Between 2002 and 2009, Bruce Springsteen released five studio albums. Rather remarkably, that statistic made the aughts Springsteen’s most prolific decade ever. The Boss fired off four straight classics in the 1970s (Greetings from Asbury Park, The Wild, The Innocent, The E Street Shuffle, Born to Run, and Darkness on the Edge of Town) and put out four more in the 1980s (The River, Nebraska, Born in the U.S.A. and Tunnel of Love) before faltering in both quality and output in the 1990s. (The last decade of the millennium only saw Human Touch, Lucky Town, and The Ghost of Tom Joad, all of which are among Springsteen’s weakest LPs.)

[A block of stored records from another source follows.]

/-- Everything held for a link discarded; binder and pace messages count, those in flits that the partner has not
acknowledged too (R41, log 37). Operations of the die's own
agents that had no place go to the link R577 now names. -/
def State.discardLink (s : State) (i : Nat) : State :=
  let l := s.link i
  let n := l.bout.length + l.vc5out.length + paceIn l.txq + (l.replay.map messagesIn).sum
  let l' : LinkSt := { l with txq := [], txPart := [], bout := [], bheld := [], bwait := [], vc5out := [], ctlDue := [] }
  let l' : LinkSt := { l' with replay := [], resend := [], rxPart := [], backs := [], wire := none, keepTraffic := false }
  let l' : LinkSt := { l' with flitOut := none, lanes := [], carried := [], partTag := none }
  let l' : LinkSt := { l' with creditDue := [], retryPending := false, gap := false, resends := 0, retryTimes := [], reconfig := none }
  l.bheld.foldl State.rerouteOut ((s.setLink i l').addFld F.bndDropped n)

/-- TAG of a WRITE or READBACK. -/
def OutPkt.writeTag : OutPkt → Option Nat
  | .write tag _ _ _ _ => some tag
  | .readback tag _ _ _ => some tag
  | _ => none

/-- Whether a WRITE or READBACK with a tag is held for a link: it waits, is partly sent, or is in a flit that the partner has
not acknowledged (R41). -/
def LinkSt.holds (l : LinkSt) (tag : Nat) : Bool :=
  (l.txq.any fun x => x.2.writeTag == some tag) || l.partTag == some tag ||
    l.carried.any fun x => x.2 == tag && (l.replay ++ l.resend).any fun f => f.seq.toNat == x.1

/-- Channels whose descriptor has data held for a link, or waits for an answer from it (R41, R333). -/
def State.dmaOnLink (s : State) (i : Nat) : List Nat :=
  (s.chans.filter fun c => match c.2.run with
    | some r =>
      let reads := r.out.any fun o => o.link == some i && o.data.isNone && !o.lost
      decide (r.step ≤ 2) && (reads || (s.link i).holds (dmTagOf c.1 r.idx) ||
        (r.step == 1 && r.link == some i && !s.isLocal (dmDst r.bytes)))
    | none => false).map (·.1)

/-- Whether a link counts under R43. -/
def State.linkCounts (s : State) (i : Nat) : Bool :=
  s.upAtReady.testBit i && (s.ready == rdReady || s.ready == rdDegraded)

/-- A link declared down, left in state `next` (R40, R41, R43, R438, R565, R569). -/
def State.linkDown (s : State) (i next : Nat) : State :=
  let counts := s.linkCounts i
  let s := (s.clearLink i next).setLink i { s.link i with oldWidth := 0 }
  let s := (s.addFld (F.lnkEpoch i) 1).addFld (F.lnkDowns i) 1
  let s := s.logEvent (if counts then svAlert else svWarning) 4 0 0x0400 i 0 (s.fld (F.lnkEpoch i))
  let hit := s.dmaOnLink i
  let s := s.discardLink i
  let s := hit.foldl (fun s c => s.dmaKill c (fun o => o.link == some i) false) s
  let s := if counts then ((s.setMaskBit F.fltLinksLost i).setFld F.fltStatusLinkLost 1).settleReady else s
  (s.lose 5 2).unitWork

/-- A link that is up, or retrains with its traffic held, is declared down; any other is only left in state `next`. -/
def State.downIfUp (s : State) (i next : Nat) : State :=
  if s.linkUp i ∨ (s.link i).keepTraffic then s.linkDown i next else s.clearLink i next

/-- FLT_LINKS_LOST after a link has come back (R570). -/
def State.linkBack (s : State) (i : Nat) : State :=
  let s := s.clearMaskBit F.fltLinksLost i
  if s.fld F.fltLinksLost = 0 ∧ s.bit F.fltStatusLinkLost then (s.setFld F.fltStatusLinkLost 0).settleReady else s

/-! ### Attempts (R395 to R398) -/

/-- A link leaves an up state for DETECT with its traffic held by credits (R395). Its failed attempts are forgotten
after an ACTIVE period of 1 s (R398). -/
def State.leaveUp (s : State) (i : Nat) : State :=
  let s := if (s.link i).activeSince + 1000000 ≤ s.time then s.setFld (F.lnkStatusAttempts i) 0 else s
  let l := s.link i
  let l' : LinkSt := { l with keepTraffic := true, tries := 0, oldWidth := s.fld (F.lnkStatusWidth i), ctlDue := [] }
  let l' : LinkSt := { l' with reconfig := none, trickleSent := false, echoSeen := false, wire := none, flitOut := none, lanes := [] }
  (s.setLink i { l' with listening := true, resends := 0, retryTimes := [], retryPending := false, gap := false }).clearLink i lkDetect

/-- A failure recorded in LNK_LAST_FAIL. -/
def State.noteFail (s : State) (i reason st : Nat) : State :=
  (s.setFld (F.lnkLastFailReason i) reason).setFld (F.lnkLastFailState i) st

/-- A link enters FAILED, declared down if traffic is held for it (R398). -/
def State.toFailed (s : State) (i : Nat) : State :=
  let s := s.downIfUp i lkFailed
  let s := s.setLink i { s.link i with listening := false }
  if i < 30 then s.lose 4 3 else s

/-- An attempt failed in a state with a reason; the third failure enters FAILED (R397, R398). -/
def State.failAttempt (s : State) (i reason st : Nat) : State :=
  let s := s.noteFail i reason st
  let n := min 3 (s.fld (F.lnkStatusAttempts i) + 1)
  let s := s.setFld (F.lnkStatusAttempts i) n
  let s := if i < 30 ∧ (s.link i).savedBlob then s.lose 4 2 else s
  if n < 3 then s.clearLink i lkDetect
  else ((s.toFailed i).logEvent svAlert 4 stHwFault 0x0401 i 0 reason).checkS1

/-- A link that is up goes to full training for a reason that counts no attempt (R389, R404). -/
def State.escalate (s : State) (i reason : Nat) : State :=
  let st := s.linkState i
  (((s.addFld (F.lnkEscalate i) 1).noteFail i reason st).leaveUp i).lose 5 2

/-- Physical lanes of a link's class (R399). -/
def laneCount (i : Nat) : Nat := if i < 30 then 64 else 16

/-- LANE_TEST_END: the good-lane mask, one bit per lane received without error; a group whose clock lane failed has none
(R375, R399). -/
def execLaneTestEnd (link : LinkNo) (mask : DWord) (clocks : Byte) (s : State) : Host.Outcome State Fault Refusal :=
  let i := link.val
  let m := maskOf (laneCount i) fun j => mask.toNat.testBit j && !clocks.toNat.testBit (j / 8)
  .next <|
    if s.linkState i = lkLaneTest then
      ((s.setLink i { s.link i with ownMask := m }).setFld (F.lnkGood i) m).setFld (F.lnkStatusState i) lkEq
    else s

/-- The equalisation words of a link's lanes (R414): DFE stands only on substrate links. -/
def State.setEq (s : State) (i : Nat) (eq : List Nat) : State :=
  (eq.take (laneCount i)).zipIdx.foldl (fun s e =>
    let s := ((s.setFld (F.lnkLaneEqPre i e.2) (bitsAt e.1 28 4)).setFld (F.lnkLaneEqMain i e.2) (bitsAt e.1 24 4))
    let s := (s.setFld (F.lnkLaneEqPost i e.2) (bitsAt e.1 20 4)).setFld (F.lnkLaneEqCtle i e.2) (bitsAt e.1 16 4)
    s.setFld (F.lnkLaneEqDfe i e.2) (if 30 ≤ i then bitsAt e.1 12 4 else 0)) s

/-- The factory seed that an equalisation item names (R545). -/
def Fuses.eqSeed (f : Fuses) (item : Nat) : Nat :=
  let x := item % 2 ^ 24
  let w := leAt f.eqSeeds ((x / 2 ^ 16 * 64 + x / 2 ^ 8 % 256) * 4) 4
  bitsAt w (16 - 4 * (x % 256)) 4

/-- The effective seed of one tap: the factory's and the user's step, clamped to 0–15 (R546). -/
def State.eqTap (s : State) (item : Nat) : Nat :=
  let v := (s.fuses.eqSeed item : Int) + toSigned 32 ((tfind s.calActive item).getD 0)
  (max 0 (min 15 v)).toNat

/-- The word that a full attempt starts a lane from (R545, R548). -/
def State.eqStart (s : State) (i j : Nat) : Nat :=
  let tap := fun (k : Nat) => s.eqTap (0x03000000 + i * 2 ^ 16 + j * 2 ^ 8 + k) * 2 ^ (28 - 4 * k)
  tap 0 + tap 1 + tap 2 + tap 3 + tap 4

/-- The equalisation that an attempt starts from: the saved settings, or the seeds (R397, R545, R548). -/
def State.seedEq (s : State) (i : Nat) (fast : Bool) : State :=
  match (fast, (s.link i).saved) with
  | (true, some x) => s.setEq i x.2
  | _ => s.setEq i ((List.range (laneCount i)).map (s.eqStart i))

/-- The equalisation words as registers. -/
def State.eqWords (s : State) (i : Nat) : List Nat :=
  (List.range (laneCount i)).map fun j =>
    s.fld (F.lnkLaneEqPre i j) * 2 ^ 28 + s.fld (F.lnkLaneEqMain i j) * 2 ^ 24 + s.fld (F.lnkLaneEqPost i j) * 2 ^ 20 +
      s.fld (F.lnkLaneEqCtle i j) * 2 ^ 16 + s.fld (F.lnkLaneEqDfe i j) * 2 ^ 12

/-- EQ_COMPLETE: lanes outside the mask cannot meet their eye target and leave the good mask (R399). -/
def execEqComplete (link : LinkNo) (mask : DWord) (eq : List Word) (s : State) : Host.Outcome State Fault Refusal :=
  let i := link.val
  .next <|
    if s.linkState i = lkEq then
      let m := (s.link i).ownMask &&& mask.toNat
      let s := s.setEq i (eq.map BitVec.toNat)
      ((s.setLink i { s.link i with ownMask := m }).setFld (F.lnkGood i) m).setFld (F.lnkStatusState i) lkWidth
    else s

/-- ATTEMPT_TIMEOUT: the state of the attempt passed its limit (R397). -/
def execAttemptTimeout (link : LinkNo) (s : State) : Host.Outcome State Fault Refusal :=
  let i := link.val
  let st := s.linkState i
  .next <|
    if st = lkLaneTest then s.failAttempt i 0x01 st
    else if st = lkEq then s.failAttempt i 0x02 st
    else if st = lkWidth then s.failAttempt i 0x0C st
    else if st = lkConfig then s.failAttempt i 0x08 st
    else s

/-- Credits the die grants on a VC of link i at version v (R391, R406): VC0 and VC1 share the free rows of the open
region. -/
def State.grant (s : State) (i v vc : Nat) : Nat :=
  let free := s.openRoom i - s.openRows i
  match vc with
  | 0 => max 8 (free - free / 2)
  | 1 => max 8 (free / 2)
  | 2 => 0xFFFF
  | 3 => if 30 ≤ i then 64 else 4
  | 4 => 8
  | _ => if v < 0x30 then 0 else 8

/-- The width and the used lanes that two good-lane masks give (R399). -/
def widthOf (good n : Nat) : Nat := (bitsOf n good).length / 8 * 8
def usedOf (good n : Nat) : Nat := ((bitsOf n good).take (widthOf good n)).foldl (fun m j => m + 2 ^ j) 0

/-- MAP_CRC: the CRC-32C of the used mask and the width (R400), mask first (log 38). -/
def mapCrc (used width : Nat) : Nat := crc32c (leBytes 8 used ++ leBytes 1 width)

abbrev ownMin : Nat := 0x20
abbrev ownMax : Nat := 0x32

/-- The CONFIG this die sends with a map: its range of versions, class, number, credits, LAST_SEQ, MAP_CRC and epoch (R400,
R402, R406). -/
def State.ownConfig (s : State) (i used width : Nat) : LinkConfig :=
  let l := s.link i
  { minVersion := BitVec.ofNat 8 ownMin, maxVersion := BitVec.ofNat 8 ownMax, pclass := 0, die := BitVec.ofNat 17 s.dieNo
    credits := (List.range 6).map fun vc => min 0xFF (s.grant i ownMax vc)
    lastSeq := if l.keepTraffic then some (BitVec.ofNat 12 (l.rxSeq + 4095)) else none
    mapCrc := BitVec.ofNat 32 (mapCrc used width), epoch := BitVec.ofNat 16 (s.fld (F.lnkEpoch i)), placement := none }

/-- WIDTH_MAP: the width and map from both sides' masks; this side sends its CONFIG (R399, R400). -/
def execWidthMap (link : LinkNo) (partnerMask : DWord) (s : State) : Host.Outcome State Fault Refusal :=
  let i := link.val
  let n := laneCount i
  let l := s.link i
  let good := l.ownMask &&& (partnerMask.toNat % 2 ^ n)
  .next <|
    if s.linkState i ≠ lkWidth then s
    else if widthOf good n < 8 then s.failAttempt i 0x03 lkWidth
    else
      let s := s.setLink i { l with partnerMask := partnerMask.toNat % 2 ^ n,
                                    config := some (s.ownConfig i (usedOf good n) (widthOf good n)) }
      ((s.setFld (F.lnkStatusWidth i) (widthOf good n)).setFld (F.lnkUsed i) (usedOf good n)).setFld (F.lnkStatusState i)
        lkConfig

/-! ### Narrowing (R404, R450) -/

/-- Runs of consecutive lanes of a mask: first lane and count. -/
def laneRuns (n m : Nat) : List (Nat × Nat) :=
  (bitsOf n m).foldl (fun rs j => match rs.reverse with
    | (f, c) :: rest => if f + c = j then (rest.reverse) ++ [(f, c + 1)] else rs ++ [(j, 1)]
    | [] => [(j, 1)]) []

/-- Lanes newly lost on either side go to the dieback list, a link that narrowed to the log (R404). -/
def State.noteLanes (s : State) (i good oldWidth width : Nat) : State :=
  let n := laneCount i
  let had := if (s.link i).bothGood = 0 then 2 ^ n - 1 else (s.link i).bothGood
  let lost := had - (had &&& good)
  let s := (laneRuns n lost).foldl (fun s r => s.addDieback 5 4 i (r.2 * 2 ^ 8 + r.1) 0x0402) s
  let s := s.setLink i { s.link i with bothGood := good }
  if width < oldWidth then s.logEvent svWarning 4 0 0x0402 i 0 (width + oldWidth * 2 ^ 8) else s

/-! ### Placement words (R17, R19, R20, R579) -/

/-- A substrate link taken out of service over a word. -/
def State.takeOut (s : State) (i word : Nat) : State :=
  let s := s.noteFail i 0x0D (s.linkState i)
  let s := s.downIfUp i lkFailed
  let s := s.setLink i { s.link i with listening := false }
  s.logEvent svAlert 4 0 0x0404 i 0 word

/-- A valid word latched. -/
def State.latchWord (s : State) (i word : Nat) : State :=
  let s := (s.setFld F.evgPlacementValid 1).setFld F.evgPlacementPeerPresent (bitsAt word 17 6)
  let s := (s.setFld F.evgPlacementPackage (bitsAt word 4 13)).setFld F.evgPlacementPosition (bitsAt word 0 4)
  { s with latchedFrom := some i }

/-- A placement word delivered on substrate link i: the state, and whether the link may go on. -/
def State.placement (s : State) (i word : Nat) : State × Bool :=
  let s := if s.stage = 1 then { s with wordSeen := true } else s
  let own := s.placementWord % 2 ^ 23
  if 11 < word % 16 then (s.takeOut i word, false)
  else if ¬ s.bit F.evgPlacementValid then (s.latchWord i word, true)
  else if word % 2 ^ 23 = own then (s, true)
  else if i = 30 ∧ s.latchedFrom = some 31 ∧ s.inStage 1 then
    (((s.takeOut 31 (own + 2 ^ 31)).latchWord 30 word).lose 1 4, true)
  else ((s.takeOut i word).lose 1 4, false)

/-! ### CONFIG and ACTIVE (R391, R394, R400, R402, R406, R407) -/

/-- Credits of a link set at CONFIG: its own grants, and what the partner grants; 0xFF is unlimited. -/
def State.setCredits (s : State) (i v : Nat) (held : List Nat) : State :=
  (List.range 6).foldl (fun s vc =>
    let h := (held[vc]?).getD 0
    (s.setFld (F.lnkCreditGranted i vc) (s.grant i v vc)).setFld (F.lnkCreditHeld i vc) (if h = 0xFF then 0xFFFF else h)) s

/-- Flits of an earlier training's resend that have not gone out since (R402). -/
def LinkSt.unsent (l : LinkSt) : List Flit := l.resend.filter fun x => !l.replay.any fun y => y.seq == x.seq

/-- Flits of a replay buffer after the partner's LAST_SEQ (R402). -/
def afterSeq (q : List Flit) (last : Nat) : List Flit :=
  if q.any fun f => f.seq.toNat == last then (q.dropWhile fun f => f.seq.toNat != last).drop 1 else q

The 2000s, though, brought the man back to life. Suddenly, Springsteen albums (and good ones) were a regular occurrence again. During the seven years that elapsed between 2002 and 2009, we got three E Street Band records (The Rising, Magic, and Working on a Dream), one acoustic album (Devils & Dust), and one tribute record (The Seeger Sessions). Four of those five records are worthwhile (Working on a Dream is the dud), and two are genuine classics (The Rising and Magic both recapture the…well, “magic” of the E Street Band’s golden age). However, there’s still an argument to be made that the three best Springsteen albums of the 2000s weren’t even written by Bruce, but by guys named Brandon, Craig, and Brian.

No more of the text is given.